Özellikle 1980’lerden itibaren giderek artan bir şekilde Japon otomotiv tekelleri ABD pazarını adeta istila ettiler. ABD otomotiv pazarının önemli bir kısmını ellerine geçirdiler. 1990’a gelindiğinde Japon araba tekellerinin ABD pazar payı yüzde 21’e ulaştı. Ve bu tarihe kadar Japonlar yalnızca ABD’de 250’den fazla fabrika ya da üretim kompleksi kurmuşlardı. Bu rakamlar elbet-teki bugün çok daha arttı. Japon tekellerinin Amerikan tekellerini gelip kendi anavatanlarında vurması ve ABD pazarlarını ele geçirmesi karşısında ABD mali sermayesinin fazla ses çıkarmamasına fazla şaşırmamak gerekir. İlk bakışta ABD tekelleri ve mali sermayesinin giderek gücünü kaybettiği ve pazarlarını hızla kaybettiği sanılmaktadır. Oysa yakından bakıldığında Amerikan mali sermayesinin dünyayı ayağa kaldırmamasının nedeni anlaşılmaktadır. ABD otomotiv pazarını “istila’ eden çoğu Japon otomotiv gruplarının arkalarında yine ABD grupları bulunmaktadır. Örneğin, her yerde Japon araba tekeli olarak tanınan Isuzu Motors’un hisselerinin yüzde 37,5’i diğer bir deyimle asıl sahibi Amerikan General Motors. Aynı şekilde Mazda’nın yüzde 33,4’ü ve Kia Motors’un 9,4’ü Ford’a ait. Öteki Japon araba tekelleri Toyota, Mitsubishi, Honda, Nissan ve Nummi de ABD otomotiv grupları ile işbirliği içinde ortak çalışıyor. Hepsinin hisselerinin önemli bir kısmı ABD tekellerine ait. Daha 1980’li yıllarda Toyota ile GM hisselerini aralarında bölüşüp kurdukları ortak bir şirket aracılığı ile üretim yapmaya başladılar. GM-Toyota arasında olduğu öteki Japon tekelleri ile de diğer ABD grupları arasında benzer ortaklıklar ve işbirliği hüküm sürüyor. ABD tekelleri hisselerinin hiç değilse bir kısmını almadıktan sonra hiç bir tekele kendi pazarlarına girmesine kolay kolay izin vermiyorlar.

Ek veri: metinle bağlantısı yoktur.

-- ==== Sys2Proof/Syntax.lean ====
section
/-! DEFINITION. The commands of the block: one constructor for each row of spec/opcode_table.json, in the table's
order, each with the operands that the rule of its row names. A mailbox command's first operand is its requester. -/

namespace Sys2Proof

GM yalnızca ABD’nin değil çok geniş otomobil pazarlarına sahip başta Brezilya ve Meksika olmak üzere Latin Amerika ülkeleri ile Kanada ve İngiltere (Vauxhall)’de de en büyük otomobil üreticisi. Amerika kıtasının otomotiv pazarının Ford’la birlikte sahibi. GM ayrıca Çin’den Güney Kore ve Avustralya’ya, Japonya’dan Doğu ve Batı Avrupa’ya (Opel) kadar dünyanın dört bir yanında otomotiv pazarını elinde bulunduranların en önde gelenlerinden. 5 kıtada üretim tesisleri ve fabrikaları var. Yıllık 168 milyar dolarlık cirosu Danimarka, Türkiye, Güney Afrika, Norveç, Polonya, Portekiz, Finlandiya, İrlanda gibi birçok ülkenin GSYİH’den daha fazla. Avusturya gibi gelişmiş bir kapitalist ülkenin GSYİH’sine ise neredeyse eşit.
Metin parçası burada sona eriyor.